I’m surprised that machine learning is a subset of data mining, I always thought that machine learning is a bigger concept or even a separate concept from data mining.

7. What happened that felt particularly challenging? Why was it challenging to me?

The definition of model is super confusing to me, as the word is over used in other topics like software engineering, database design, and web development. Unfortunately, I had some prior knowledge about the word model in my mind and still could not get the meaning of it in machine learning, but I hope next weeks will help on this matter.

8. What skills and knowledge do I recognize that I am gaining?

I am gaining theoretical knowledge about machine learning, data mining, and data analysis.
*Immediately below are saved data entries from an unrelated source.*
-- ==== Sys2Proof/Laws/Operands.lean ====
section
/-! SUPPORT. What the operand checks say: APPLY's ranges and its validation, and the copy made at accept. -/

namespace Sys2Proof.Machine

@[simp] theorem inRange_iff (p : Params) (a len : Nat) : inRange p a len = true ↔ a + len ≤ p.dmemSize := by
  simp [inRange]

@[simp] theorem partialOverlap_iff (src dst len : Nat) :
    partialOverlap src dst len = true ↔ src ≠ dst ∧ src < dst + len ∧ dst < src + len := by
  simp [partialOverlap, and_assoc]

@[simp] theorem inSource_iff (s : State) (a : Nat) :
    s.inSource a = true ↔ s.srcBase ≤ a ∧ a < s.srcBase + s.msgLen := by simp [State.inSource]

@[simp] theorem inDest_iff (s : State) (a : Nat) :
    s.inDest a = true ↔ s.dstBase ≤ a ∧ a < s.dstBase + s.msgLen := by simp [State.inDest]

/-- APPLY's validation as one chain of conditions on naturals (44_stream_loop.md R191). -/
theorem applyVerdict_eq (s : State) :
    s.applyVerdict =
      if s.valid = false then some .notInit
      else if s.msgLen = 0 then some .ok
      else if ¬(s.srcBase + s.msgLen ≤ s.params.dmemSize ∧ s.dstBase + s.msgLen ≤ s.params.dmemSize) then some .capacity
      else if s.srcBase ≠ s.dstBase ∧ s.srcBase < s.dstBase + s.msgLen ∧ s.dstBase < s.srcBase + s.msgLen then some .overlap
      else none := by
  simp only [State.applyVerdict, inRange, partialOverlap]
  by_cases h1 : s.srcBase + s.msgLen ≤ s.params.dmemSize <;> by_cases h2 : s.dstBase + s.msgLen ≤ s.params.dmemSize <;>
    simp [h1, h2, and_assoc]

/-- APPLY goes on to GEN exactly when every check passes. -/
theorem applyVerdict_none_iff (s : State) :
    s.applyVerdict = none ↔
      s.valid = true ∧ 0 < s.msgLen ∧ s.srcBase + s.msgLen ≤ s.params.dmemSize ∧
        s.dstBase + s.msgLen ≤ s.params.dmemSize ∧
        ¬(s.srcBase ≠ s.dstBase ∧ s.srcBase < s.dstBase + s.msgLen ∧ s.dstBase < s.srcBase + s.msgLen) := by
  rw [applyVerdict_eq]
  cases hv : s.valid
  · simp
  · by_cases h0 : s.msgLen = 0
    · simp [h0]
    · have h0' : 0 < s.msgLen := Nat.pos_of_ne_zero h0
      by_cases h1 : s.srcBase + s.msgLen ≤ s.params.dmemSize <;> by_cases h2 : s.dstBase + s.msgLen ≤ s.params.dmemSize <;>
        simp [h0, h0', h1, h2]

end Sys2Proof.Machine
end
I am also gaining practical knowledge about using R in machine learning. I was obsessed with data science before I came to computer science, but I found it hard; now I think my previous courses at UoPeople had given me enough mathematical and programming background to be able to understand data science topics (I still -personally- consider machine learning as part of data science, although it may not be correct).

9. What am I realizing about myself as a learner?

I am realizing that I miss a lot of terminology in machine learning and data domain in general which is good as I came to this course to learn those concepts. I still find it hard as I devoted a lot of time for the course in this week but still did not manage to finish all the reading, but I hope next weeks will be better.

10. In what ways am I able to apply the ideas and concepts gained to my own experience?

As I mentioned, I work in web development in a small start up but we have some data analysis projects. We use some services sold by Amazon Web Services (AWS), which abstracts a lot of concepts in ready-to-use services, but I would love to know how those services work under the hood.

11. Describe one important thing that you are thinking about in relation to the activity

First thing is to allocate more time for this course, and watch some good R tutorial to get more familiar with it.